-- ==== Sys2Proof/Machine/Root.lean ====
section
/-! DEFINITION. The root of trust: hash contexts, the Falcon engine, measurements, the release of harts, random bytes,
the SPDM mailbox (R19 to R22, R35, R41). -/

namespace Sys2Proof.Machine

/-- The acting hart and its registers. -/
def State.hid (s : State) : HartId := s.actor.hart
def State.hart (s : State) : Hart := s.hartOf s.hid

/-- May the acting hart act as one of the Zenith's: it is one, and stands in no HANDOFF write (R42, R45)? -/
def State.zenithActs (s : State) : Bool := s.isZenith s.hid && !s.stalled s.hid

/-- Is the acting hart hart n of the Zenith? -/
def State.actsAs (s : State) (n : Nat) : Bool := s.zenithActs && s.hid.hart.val = n

/-- Changes the acting hart, unless it stands in its HANDOFF write (R45). -/
def State.modMyHart (s : State) (f : Hart → Hart) : State := if s.stalled s.hid then s else s.modHart s.hid f

/-! ### SHAKE256 (R19, R20) -/

/-- A hash context of a hart. -/
def Hart.ctx (h : Hart) (c : BitVec 1) : HashCtx := if c = 0 then h.ctx0 else h.ctx1
def Hart.setCtx (h : Hart) (c : BitVec 1) (x : HashCtx) : Hart := if c = 0 then { h with ctx0 := x } else { h with ctx1 := x }

/-- HASH_INIT: a fresh context; HASHOUT stays. -/
def execHashInit (ctx : BitVec 1) (s : State) : Host.Outcome State Fault Refusal :=
  .next (s.modMyHart (fun h => h.setCtx ctx []))

/-- HASH_ABSORB: HASHLEN bytes from HASHSRC. The manual does not say what a context without an INIT absorbs; the model
takes it as freshly initialised (DESIGN CHOICE, log 99). -/
def execHashAbsorb (ctx : BitVec 1) (s : State) : Host.Outcome State Fault Refusal :=
  let n := s.hart.hashLen.toNat
  let bs := s.hartBytes s.hid s.hart.hashSrc.toNat n
  .next ((s.modMyHart (fun h => h.setCtx ctx (h.ctx ctx ++ bs))).drew n)

/-- HASH_SQUEEZE: HASHOUT := the first 64 bytes of SHAKE256 over what the context has absorbed; a context without an INIT
is taken as empty, which the manual leaves open (DESIGN CHOICE, log 99). -/
def execHashSqueeze (ctx : BitVec 1) (s : State) : Host.Outcome State Fault Refusal :=
  .next (s.modMyHart (fun h => { h with hashOut := shake256 (h.ctx ctx) 64 }))

/-! ### Falcon-1024 (R19, R35, R50) -/

/-- The public half of the device identity key. -/
def devicePublic : List Byte := sliceB 0 1793 (Config.falconPublic (secretOf 1))

/-- A signature with the device identity key; zeros without the secrets (R50). -/
def State.signature (s : State) (msg : List Byte) : List Byte :=
  if s.mgmt.secrets then sliceB 0 1280 (Config.falconSign (secretOf 1) msg s.draws) else List.replicate 1280 0

/-- FALCON_VERIFY: FALST.PASS says whether the signature at FALSIG verifies over the 64 bytes at FALMSG under the key at
FALKEY. -/
def execFalconVerify (s : State) : Host.Outcome State Fault Refusal :=
  let h := s.hart
  let ok := Config.falconVerify (s.hartBytes s.hid h.falKey.toNat 1793)
    ((s.drew 1793).hartBytes s.hid h.falMsg.toNat 64) ((s.drew 1857).hartBytes s.hid h.falSig.toNat 1280)
  .next ((s.modMyHart (fun h => { h with falPass := ok })).drew 3137)

/-- FALCON_SIGN: the signature of the 64 bytes at FALMSG goes to FALSIG. -/
def execFalconSign (s : State) : Host.Outcome State Fault Refusal :=
  let h := s.hart
  let sig := s.signature (s.hartBytes s.hid h.falMsg.toNat 64)
  .next (if s.stalled s.hid then s else (s.putHartBytes s.hid h.falSig.toNat sig).drew 65)

/-! ### Measurements (R21, R41) -/

/-- MEASUREMENT_EXTEND: MEAS[index] of the writing hart's complex is extended with MEXTLEN bytes from MEXTSRC; a length
outside 1 to 4,096 changes nothing (R19). -/
def execMeasurementExtend (index : BitVec 4) (s : State) : Host.Outcome State Fault Refusal :=
  let n := s.hart.mextLen.toNat
  .next (if s.stalled s.hid ∨ n = 0 ∨ 4096 < n then s
    else (s.extendMeas s.hid.cplx index.toNat (s.hartBytes s.hid s.hart.mextSrc.toNat n)).drew n)

/-- A block of MREC (R19, R41). -/
def State.mrecBlock (s : State) (c : Fin 2) (i : Nat) : List Byte :=
  leBytes (i + 1) 1 ++ [0x01, 0x43, 0x00, 0x81, 0x40, 0x00] ++ s.meas c i

/-- MREC after a snapshot. -/
def State.mrecOf (s : State) (c : Fin 2) : List Byte := ((upFrom 0 16).map (s.mrecBlock c)).flatten

/-- MSNAP: the sixteen registers of its complex go to the writing hart's MREC at one instant (R21). -/
def execMsnap (s : State) : Host.Outcome State Fault Refusal :=
  .next (s.modMyHart (fun h => { h with mrec := s.mrecOf s.hid.cplx }))

/-! ### Harts and random bytes (R19) -/

/-- Starts a hart that waits in ROM. -/
def State.startHart (s : State) (h : HartId) (a : Word64) : State :=
  s.modHart h (fun x => if x.running then x else { x with running := true, pc := a })

/-- HARTGO: hart 0 of the Zenith releases harts 1 to 3 at an address; another hart's write is discarded (R19, R42). -/
def execHartgo (addr : BitVec 64) (s : State) : Host.Outcome State Fault Refusal :=
  .next (if s.actsAs 0 then
      ([1, 2, 3] : List (Fin 4)).foldl (fun t n => t.startHart ⟨s.hid.cplx, n⟩ addr) s
    else s)

/-- RNDW_READ: each byte read is a fresh random byte; the acting hart reads n of them into a register (R19). -/
def execRndwRead (rd : BitVec 5) (n : Nat) (s : State) : Host.Outcome State Fault Refusal :=
  .next ((s.modMyHart (fun h => h.setX rd.toNat (reg (leNat (s.random (min n 8)))))).drew (min n 8))

/-! ### The mailbox (R20, R22, R42) -/

/-- Presents the next held request where none is pending; none during a handoff (R22, R46). -/
def Mailbox.present (m : Mailbox) (paused : Bool) : Mailbox :=
  match m.pending, m.waiting with
  | none, r :: rs => if paused then m else { m with pending := some r, waiting := rs }
  | _, _ => m

/-- The SPDM mailbox after its next request is presented. -/
def State.presentMbx (s : State) : State :=
  s.modMgmt (fun m => { m with mbx := m.mbx.present m.handoff.isSome })

/-- A request of lo to hi bytes joins those the adapter holds for a mailbox. -/
def Mailbox.offer (m : Mailbox) (lo hi : Nat) (req : List Byte) : Mailbox :=
  if req.length < lo ∨ hi < req.length then m else { m with waiting := m.waiting ++ [req] }

/-- MAILBOX_REQUEST_PENDING for the mailbox of the acting hart: hart 1 has the interface mailbox with requests of 8 to 64
bytes, the others the SPDM mailbox with 1 to 4,096. The next held request is presented once the previous one has been
answered; the empty list brings no new request (R19, R22, R406). -/
def execMailboxRequestPending (req : List Byte) (s : State) : Host.Outcome State Fault Refusal :=
  .next (if s.hid.hart = 1 then
      s.modMgmt (fun m => { m with ifm := (m.ifm.offer 8 64 req).present m.handoff.isSome })
    else s.modMgmt (fun m => { m with mbx := (m.mbx.offer 1 4096 req).present m.handoff.isSome }))

/-- MBXRLEN_READ: hart 0 of the Zenith waits for a request and reads its length; another hart reads zero. -/
def execMbxrlenRead (rd : BitVec 5) (s : State) : Host.Outcome State Fault Refusal :=
  .next (if s.actsAs 0 then
      match s.mgmt.mbx.pending with
      | none => s
      | some r => s.modMyHart (fun h => h.setX rd.toNat (reg r.length))
    else s.modMyHart (fun h => h.setX rd.toNat 0))

/-- The first n bytes of a reply buffer of 4,096. A length above the buffer's is not in the manual; the model sends the
4,096 bytes that there are (DESIGN CHOICE, log 99). -/
def Mailbox.reply (m : Mailbox) (n : Nat) : List Byte := (upFrom 0 (min n 4096)).map (Sparse.get m.out 0)

/-- Sends the first n bytes of the response buffer and frees the request. The manual does not say what a send without a
pending request does; the model sends then too (DESIGN CHOICE, log 99). -/
def State.sendMbx (s : State) (n : Nat) : State :=
  ((s.say (.mailbox (s.mgmt.mbx.reply n))).modMgmt (fun m => { m with mbx := { m.mbx with pending := none } })).presentMbx

/-- MBXSLEN_SEND: hart 0 of the Zenith sends; another hart's write is discarded. -/
def execMbxslenSend (n : BitVec 13) (s : State) : Host.Outcome State Fault Refusal :=
  .next (if s.actsAs 0 then s.sendMbx n.toNat else s)

end Sys2Proof.Machine
end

> EXERCISE AIM: All that is needed is how many lines of the listing hold the word "upFrom", stated as one number.

> RESULT FOR THIS EXERCISE: 2